Cette financiarisation de la vie politique a non seulement affaibli le mouvement syndical en Guinée, mais aussi, la composante société civile du mouvement des forces vives, avec des organisations et des personnalités de la société civile qui se sont jetées dans une conversion frénétique en partis politiques.
L’expérience du régime présidentiel, accompagné de financement public des Partis politiques, a montré partout où il est en vigueur, ( Mali, Congo Brazzaville et Guinée), qu’il n’a pas permis, dans ces pays, d’assurer aucune alternance démocratique dans la paix civile et la stabilité, ni renforcer et élargir les libertés démocratiques.
Au contraire, l’on assiste à une tentative de remplacer à coup d’argent, le système multi partisan acquis après de lourds sacrifices du peuple, par une bipolarisation de la vie politique au tour du Président de la République et du « Chef de l’opposition » dans une guerre des Chefs qui rythme la vie politique dans ces pays, qui risquent d’imploser à tout moment.
En Guinée, cela a conduit, sous le règne d’un social démocrate, à des dérives ethniques porteuses de troubles , qui vont faire le lit à la confiscation de la souveraineté de ce peuple, comme c’est le cas aujourd’hui avec le peuple Malien, sous le règne d’un autre social- démocrate, membre de l’Internationale Socialiste, et qui est aussi adepte du « financement public des Partis politiques » et l’institution d’un « Statut de Chef de l’opposition » doté d’un budget de 500 millions par an, jetant ainsi, comme en Guinée, les syndicats des Agents de l’Etat dans une lutte corporatiste destructrice du service public à tous les niveaux.
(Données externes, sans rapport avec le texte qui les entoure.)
/-- Counting starts for units that have become valid (R488). -/
def startCounting (cls : Nat) (units : List Nat) (s : State) : State :=
  { s with ev := { s.ev with since := Tab.setMany 0 s.ev.since (units.map (sinceKey cls)) fun _ => now s } }

/-! ### Ports: flits -/

/-- A port's record. -/
def port (s : State) (p : Nat) : Port := Tab.get {} s.ports p

/-- The state with a port's record changed. -/
def setPort (s : State) (p : Nat) (f : Port → Port) : State := { s with ports := Tab.upd {} s.ports p f }

/-- The 64-bit header of a flit (Table 11.6). TRAIN flits carry no acknowledgement and no credit (R316). -/
def flitHeader (ss : Session) (ty seq vc units start : Nat) : Nat :=
  fld ty 0 4 + fld seq 4 12
    + (if ty = 3 then 0 else
        (if ss.gotAny then fld (ss.expect + 4095) 16 12 + fld 1 28 1 else 0)
          + fld ss.credTurn 51 2 + fld (nth ss.freed ss.credTurn) 53 10)
    + fld vc 29 2 + fld units 32 4 + fld start 36 15

/-- The CRC of a flit (R317), by its header and payload. -/
def flitCrc (hdr : Nat) (payload : Bytes) : Nat := crc64 (natLE 8 hdr ++ payload)

/-- A port that has put one flit on the wire, and the flit. Every flit but a TRAIN flit carries the cumulative
acknowledgement and moves CRED_VC on (R321, R325); the flit goes on through the codewords and the lanes (R309). -/
def Port.put (pt : Port) (p ty seq vc units start : Nat) (payload : Bytes) : Port × Output :=
  let hdr := flitHeader pt.sess ty seq vc units start
  let crc := flitCrc hdr payload
  ({ pt with
      phy := { pt.phy with tx := pt.phy.tx.send (natLE 8 hdr ++ payload ++ natLE 8 crc) }
      sinceIdle := if ty = 0 then 0 else pt.sinceIdle + 1
      sess := if ty = 3 then pt.sess else
        { pt.sess with credTurn := (pt.sess.credTurn + 1) % 4, unacked := 0 } },
   .flit p hdr payload crc)

/-- A port that has sent one flit, with the IDLE flit ahead of it that falls due when 2,047 others have gone (R308, R323). -/
def Port.emit (pt : Port) (p ty seq vc units start : Nat) (payload : Bytes) : Port × List Output :=
  let r : Port × List Output := if ty ≠ 0 ∧ 2047 ≤ pt.sinceIdle then
      let i := pt.put p 0 0 0 0 0 (zeros 240)
      (i.1, [i.2])
    else (pt, [])
  let q := r.1.put p ty seq vc units start payload
  (q.1, r.2 ++ [q.2])

/-- Credits held for a channel: the advertised count less the flits sent and not yet freed (R325). -/
def Session.credit (ss : Session) (vc : Nat) : Nat :=
  nth ss.credits vc - ((nth ss.sent vc + 1024 - nth ss.cum vc) % 1024)

/-- Channels whose head flit may be sent: a unit waits and a credit is held. -/
def Session.readyVcs (ss : Session) : List Nat :=
  (List.range 4).filter fun vc => ss.tx.any (fun u => u.vc == vc) && decide (0 < ss.credit vc)

/-- The channel that sends next (R326, R280): CTL, else a channel passed over 15 times, else in order. -/
def Session.pickVc (ss : Session) : Option Nat :=
  let r := ss.readyVcs
  if r.contains 0 then some 0 else
    match r.find? fun vc => decide (15 ≤ nth ss.passed vc) with
    | some vc => some vc
    | none => r.head?

/-- Bit set of the units that begin a message. -/
def startBits (us : List TxUnit) : Nat :=
  us.zipIdx.foldl (fun n (u, i) => n + if u.start then 2 ^ i else 0) 0

/-- Requests with a unit in a flit, and where they begin in it (R340). -/
def unitReqs (us : List TxUnit) : List (Nat × Option Nat) :=
  us.zipIdx.filterMap fun (u, i) => u.req.map fun r => (r, if u.start then some i else none)

/-- One new DATA flit of the chosen channel: up to 15 of its waiting units, held until acknowledged (R318, R322). -/
def Port.sendData (pt : Port) (p vc : Nat) : Port × List Output :=
  let ss := pt.sess
  let us := (ss.tx.filter fun u => u.vc == vc).take 15
  let rest := (ss.tx.foldl (fun (acc : Nat × List TxUnit) u =>
    if u.vc == vc && acc.1 < 15 then (acc.1 + 1, acc.2) else (acc.1, u :: acc.2)) (0, [])).2.reverse
  let body := (us.map (·.bytes)).flatten
  let payload := body ++ zeros (240 - body.length)
  let seq := ss.nextTx
  let r := pt.emit p 1 seq vc us.length (startBits us) payload
  ({ r.1 with sess := { r.1.sess with
      tx := rest
      nextTx := (seq + 1) % 4096
      held := ss.held ++ [{ seq := seq, vc := vc, units := us.length, start := startBits us, payload := payload,
                            reqs := unitReqs us }]
      sent := ss.sent.set vc ((nth ss.sent vc + 1) % 1024)
      passed := (List.range 4).map fun v =>
        if v == vc then 0 else if ss.readyVcs.contains v then nth ss.passed v + 1 else nth ss.passed v } }, r.2)

/-- New DATA flits while the port is ACTIVE, holds fewer than 256 flits and a channel is ready (R322, R323). -/
def Port.pump (p : Nat) : Nat → Port → List Output → Port × List Output
  | 0, pt, out => (pt, out)
  | n + 1, pt, out =>
    if pt.state = 3 ∧ pt.sess.held.length < 256 then
      match pt.sess.pickVc with
      | some vc => let r := pt.sendData p vc; Port.pump p n r.1 (out ++ r.2)
      | none => (pt, out)
    else (pt, out)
Le régime présidentiel et la financiarisation de la vie politique en Guinée, ont porté la crise du » troisième mandat« , à un niveau jamais égalé, même au Sénégal du temps de Wade.
En effet, au Sénégal, du début à la fin de la crise du » troisième mandat » , l’on a comptabilisé une dizaine de morts, alors qu’en Guinée, l’on compte déjà par centaine les morts, sur fonds d’une grave crise inter ethnique l
La solution à cette grave crise en Guinée ne peut donc faire l’impasse de la fin définitive du régime présidentiel en faveur d’un régime parlementaire, et de la financiarisation de la vie politique, avec la suppression du » Statut du Chef de l’Opposition ».
Les républicains démocrates pan africains de la CEDEAO se doivent, dans cette perspective, d’encourager les Guinéens à sursoir à toute consultation électorale et/ou référendaire, pour mettre sur pied, un Gouvernement d’Union Nationale, pour réviser la Constitution pour instaurer un régime parlementaire, et mettre fin à la financiarisation de leur vie politique, afin de renouer avec les acquis historiques de leurs Institutions de Transition que le peuple lui même a mis en place contre vents et marrées!
Ni les grandes puissances occidentales et leurs ONG qui ont pignon sur roue en Guinée, ni la CEDEAO actuellement configurée, ne peut les accompagner dans cette œuvre nationale de portée stratégique, qui renoue la Guinée avec ses nobles traditions de lutte.
Le Sénégal a tout intérêt pour qu’il en soit ainsi, pour sa propre sécurité et la préservation de sa stabilité et de sa convivialité légendaire.
C’est pour cela que les acteurs du » Dialogue National » encours au Sénégal, devrait méditer sur l’expérience de la Guinée et du Mali, pour éviter à notre peuple, les affres du régime présidentiel et de la financiarisation de notre vie politique qui sont à son ordre du jour, avec l’appui d’ONG en liaison avec des Fondations des grandes puissances occidentales et leurs multinationales, et même ouvertement par l’Union Européenne.
La découverte du pétrole et du gaz chez nous, fait de notre pays une proie âprement convoitée, qui, sans un sursaut national, risque d’être un cauchemar pour notre peuple, comme il l’est déjà au Mali et en République de Guinée.